◆ **The input**
━━━━━━
/-- The output levels of a port: REQ, PRIO and ACTIVE of a MASTER (R274), GRANT of a SLAVE (R275). -/
def coexOut (k : Nat) (d : Device) : Device :=
  let role := d.get (L.COEX_CFG_ROLE k)
  let req := !(d.coexc k).reqs.isEmpty
  if role = 1 then
    let active := (List.range 64).any fun p => d.gated k p && d.on (L.PATH_STAT_PA p)
    coexSet k 0 active (coexSet k 2 (req && d.on (L.COEX_CFG_PRIO k)) (coexSet k 3 req d))
  else if role = 2 then
    let busy := (List.range 64).any fun p => d.gated k p && d.onTheAir p
    coexSet k 1 (d.coexIn k 3 && (d.coexIn k 1 || !busy)) d
  else d

/-- A path of the gated set sends burst `key`, or will: where its start is still to come, a path in service that has not checked
it counts too (R274). -/
def Device.coexOpen (d : Device) (k key : Nat) (toCome : Bool) : Bool :=
  (List.range 64).any fun p =>
    let q := d.pathc p
    let st := d.pathState p
    d.gated k p && (q.cur == some key || q.nxt == some key || (q.offRun != 0 && q.last == some key) ||
      (toCome && d.on (L.PATH_STAT_TXS p) && (st == 2 || st == 3 || (st == 1 && d.get (L.PATH_STAT_STEP p) == 4))
        && q.last != some key))

/-- REQ stands for the bursts that are still open (R274). -/
def coexKeep (toCome : Nat → Bool) (k : Nat) (d : Device) : Device :=
  let c := d.coexc k
  coexOut k (d.setCoex k { c with reqs := c.reqs.filter fun key => d.coexOpen k key (toCome key) })

/-- The outputs of every port after a front-end edge. -/
def coexOutAll (d : Device) : Device := d.each 4 coexOut

/-! ## Leaving service -/

/-- The path is OUT: flags clear, lines low, the mute request stands (R257, R258, R259). -/
def pathEnterOut (p : Nat) (d : Device) : Device :=
  let c := d.pathc p
  let d := d.setPath p { c with
    cur := none, nxt := none, sending := false, sendNxt := false, offRun := 0,
    offs := if d.pathState p = 3 then c.offs + 1 else c.offs, fromReturn := false, heldReturn := false, outWait := false, returning := false, outageReturn := false }
  let d := (((d.set (L.PATH_STAT_STATE p) 5).set (L.PATH_STAT_STEP p) 0).set (L.PATH_STAT_RXS p) 0).set (L.PATH_STAT_TXS p) 0
  coexOutAll (setPathMute p true (setFe p 0 0 0 (d.set (L.PATH_STAT_LNA_BYP p) 0)))

/-- RETURN ends in OUT: RFAIL names the cause (R272). -/
def pathReturnFail (p cause : Nat) (d : Device) : Device :=
  let d := d.set (L.PATH_WHY_RFAIL p) cause
  let d := pathEnterOut p (rampStart 0 p 0 0 (rampStart 1 p 0 0 d))
  d.pathEvent L.PATH_EVENT_RET_FAIL p 5 [(cause, 3)]

/-! ## Calibration runs that end badly -/

/-- The run was asked for by RETURN: it still waits for it, or has gone on without it (R271, R272). -/
def CalRun.ofReturn (r : CalRun) : Bool := r.origin == 1 || r.origin == 3

/-- The receivers of a run (R290, R298). -/
def Device.calReceivers (d : Device) (r : CalRun) : List Nat :=
  match r.kind with
  | 1 => [r.path]
  | 2 => [r.path]
  | 3 => [64 + r.path / 8]
  | 4 => [64 + r.path / 8]
  | 6 => [64]
  | _ => if r.ofReturn then [r.path, d.get L.CAL_ALIGN_REF_PATH]
    else (List.range 64).filter fun p => d.on (L.PATH_STAT_RXS p)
━━━━━━
◆ **Problem details**
Make a copy of each line in the records above that has the word "role".

◆ **Response**
  let role := d.get (L.COEX_CFG_ROLE k)
  if role = 1 then
  else if role = 2 then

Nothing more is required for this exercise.